Thanks for reporting. Let me try adding some overloads quickly to the decorator being used, to see it can silence the warnings. siuba uses generic function dispatch, which python has poor type support for, but we can at least silence warnings with very general overloads.

Related to:

machow commented 1 year ago

I added a quick draft in this PR, but am still seeing the error, so need to dig a bit deeper..! If you have any sense for why it'd still throw pylance errors with these annotations, would love your feedback!

https://github.com/machow/siuba/pull/466

machow commented 1 year ago

@nathanjmcdougall it seems to be working now on this PR: https://github.com/machow/siuba/pull/466 , any chance you can double check?

Should be able to install the PR using...

pip install git+https://github.com/machow/siuba.git@ux-type-overloads
nathanjmcdougall commented 1 year ago

I've installed that PR branch but unfortunately pylint is still giving errors in the same way. Pylance isn't, although curiously I wasn't able to reproduce the Pylance errors even on the deployed (non-PR) version 0.4.2. It may be that things are fixed from Pylance's perspective. I don't understand Pylance well enough to check that myself.

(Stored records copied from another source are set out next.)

-- ==== Sys2Proof/Laws/SliceCodes.lean ====
section
/-! SUPPORT. Sys2Proof/Laws/SliceCodes.lean: the parse of a slice header reads the bits of `Machine/Coding.lean`
back (44_slice.md). -/

namespace Sys2Proof.Machine

-- One theorem at a time: a thread for each, with check.sh's stack size, passes its memory limit.
set_option Elab.async false

/-! ## Modification lists (R280) -/

theorem ueOk_lt {x : BitVec 32} (h : ueOk x = true) : x.toNat < 4294967295 := by
  have : x.toNat ≠ 4294967295 := fun e => by
    simp only [ueOk, bne_iff_ne, ne_eq] at h; exact h (BitVec.eq_of_toNat_eq e)
  omega

/-- One entry of a modification list, while one more fits. -/
theorem rplmLoop_leads {mvc : Bool} {m n room : Nat} {x : Rplm} {r : RplmList} (ok : x.codable mvc m = true) :
    Leads (rplmLoop mvc m (room + 1) n) (ueField x.idc ++ ueField x.value) r (rplmLoop mvc m room (n + 1))
      { r with rplm := Table.write r.rplm {} n x } := by
  simp only [Rplm.codable, Bool.and_eq_true, Bool.or_eq_true, decide_eq_true_eq, beq_iff_eq] at ok
  have hi : x.idc.toNat ≤ 5 ∧ x.idc.toNat ≠ 3 ∧ (mvc = true ∨ x.idc.toNat ≤ 3) := by
    rcases ok.2 with (h | h) | ⟨h1, h | h⟩
    · omega
    · rw [h]; simp
    · rw [h]; simp [h1]
    · rw [h]; simp [h1]
  have hv : x.idc.toNat = 0 ∨ x.idc.toNat = 1 → (x.value.toNat : Int) ≤ (m : Int) - 1 := by
    rcases ok.2 with (h | h) | ⟨h1, h | h⟩
    · omega
    · rw [h]; simp
    · rw [h]; simp
    · rw [h]; simp
  rw [rplmLoop]
  refine (Codes.getUe (by omega)).leads <| Leads.required (by simpa using hi.1) ?_
  rw [if_neg hi.2.1]
  refine Leads.required (by simpa using hi.2.2) ?_
  refine Leads.congr ((Codes.getUe (ueOk_lt ok.1)).leads <| Leads.required (decide_eq_true hv) <| Leads.putThen <|
    Leads.refl _) (by simp [ueField]) (by simp)

theorem rplmLoop_codes {mvc : Bool} {m : Nat} {l r : RplmList} (n k room : Nat) (hk : k ≤ room)
    (ok : ∀ i, n ≤ i → i < n + k → (Table.read l.rplm {} i).codable mvc m = true)
    (hr : r.rplm = firstEntries {} n l.rplm) :
    Codes (rplmLoop mvc m room n) ((List.range' n k).flatMap (fun i =>
      ueField (Table.read l.rplm {} i).idc ++ ueField (Table.read l.rplm {} i).value) ++ ueBits 3) () r
      { r with n_ref_pic_list_modification := BitVec.ofNat 6 (n + k), rplm := firstEntries {} (n + k) l.rplm } false := by
  induction k generalizing n room r with
  | zero =>
    unfold rplmLoop
    refine Codes.seq (b1 := ueBits 3) (Codes.getUe (k := 3) (by omega)) <| Codes.required (by rfl) ?_
    rw [if_pos rfl]
    exact (Codes.put _).congr rfl rfl (by simp; exact hr) rfl
  | succ k ih =>
    obtain ⟨room, rfl⟩ : ∃ x, room = x + 1 := ⟨room - 1, by omega⟩
    rw [List.range'_succ, List.flatMap_cons, List.append_assoc]
    refine (rplmLoop_leads (ok n (by omega) (by omega))).codes ?_
    rw [hr, write_firstEntries]
    refine (ih (n + 1) room (by omega) (fun i a b => ok i (by omega) (by omega)) rfl).congr rfl rfl ?_ rfl
    simp [show n + 1 + k = n + (k + 1) by omega]
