theorem seiMessage_sizeTooBig {x : SeiContext} {t size : Nat} {r : SeiMsg} (ht : t < 4294967296) (h : 4294967296 ≤ size) :
    Fails (seiMessage x.sps x.last_sps) p (seiCodeBits t ++ seiCodeBits size) rest r false := by
  unfold seiMessage
  refine (seiCode_runs t p _).fails <| Fails.required (decide_eq_true ht) <|
    Fails.congr ((seiCode_runs size _ _).fails (b2 := []) <| Fails.first <| Fails.require ?_) (by simp)
  exact decide_eq_false (by omega)

/-- The first message fails. -/
theorem seiLoop_first {x : SeiContext} {room : Nat} {bits : List Bool} {r : SeiList} (h : 1 ≤ room)
    (hm : Fails (seiMessage x.sps x.last_sps) p bits rest {} fail) :
    Fails (seiLoop x.sps x.last_sps room) p bits rest r fail := by
  obtain ⟨room, rfl⟩ : ∃ k, room = k + 1 := ⟨room - 1, by omega⟩
  rw [seiLoop]
  exact Fails.look <| Fails.first <| Fails.within hm

/-- More messages than `room` admits fail where the first of them begins. -/
theorem seiLoop_overflows {x : SeiContext} {c : SeiCoding} (cs : List SeiCoding) {r : SeiList} (hp : p % 8 = 0)
    (ok : seiCodable x (cs ++ [c]) rest = true) :
    Fails (seiLoop x.sps x.last_sps cs.length) p (seiBits x cs) (c.bits x ++ rest) r false := by
  induction cs generalizing p r with
  | nil => exact Fails.raise
  | cons d ds ih =>
    simp only [List.cons_append, seiCodable, Bool.and_eq_true, beq_iff_eq] at ok
    obtain ⟨⟨hd, hm⟩, hds⟩ := ok
    have e : seiBits x (ds ++ [c]) ++ rest = seiBits x ds ++ (c.bits x ++ rest) := by simp [seiBits]
    rw [e] at hd hm
    rw [List.length_cons, seiLoop, seiBits_cons]
    refine Fails.look ?_
    refine Runs.fails (Runs.within (get := fun _ : SeiList => ({} : SeiMsg))
        (set := fun (s : SeiList) m => { s with msgs := Table.write s.msgs {} r.count m }) (seiMessage_runs hp hd)) ?_
    refine Fails.putThen fun w => ?_
    rw [Parse.bind_ok (m := moreData) rfl, hm]
    rw [show (ds ++ [c]).isEmpty = false by simp]
    exact ih (by have := SeiCoding.length_bits hd; omega) hds w

end Sys2Proof.Machine
end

As for pylint, looking into it, it seems that pylint has some long-standing limitations when decorators are used: https://github.com/PyCQA/pylint/issues/259

I see two ways forward: make the code a little uglier for the sake of pylint users, or expect pylint users to use a standard bit of configuration when using siuba.

For the first option: A simple workaround I think is just to go through all the verbs with __data as an argument and set a default value of None. Then add a simple check in verb_dispatch which will raise an error if __data is None, i.e. if the verb isn't being used properly and is relying on the default. I've checked and this seems to fix the issue.

There may be other options. One is to not use decorators and just use f = verb_dispatch(DataFrame)(_f), but that's very ugly indeed.

Or, just suggest that siuba users add this pylint configuration which solves the issue:

[tool.pylint.typecheck]
signature-mutators = ["siuba.siu.dispatchers.verb_dispatch"]

If so, it may be good to add some guidance in the documentation for pylint users by compiling some standard configuration options, e.g. also the one here: https://github.com/machow/siuba/issues/464#issuecomment-1357540957

machow commented 1 year ago

Thanks for digging into this! This is a tough one, since it seems like pylint is doing a poor job with this specific type check, and doesn't make full use the overloads.

Adding a new argument is nice as a quick fix, but will make type annotations inside concrete versions less useful, since you'd need to annotate data: None | pd.DataFrame. Part of this is just because verbs are currently defined using the pandas implementations (the initial function wrapped by @verb_dispatch).

I've been wanting to move the initial verb definitions to a module called generics, to decouple from pandas a bit more. I can try that and add a default argument when the generic is defined....

machow commented 1 year ago

@wch pointed out pylint seems to allow plugins. Not sure how they work, but could be another option..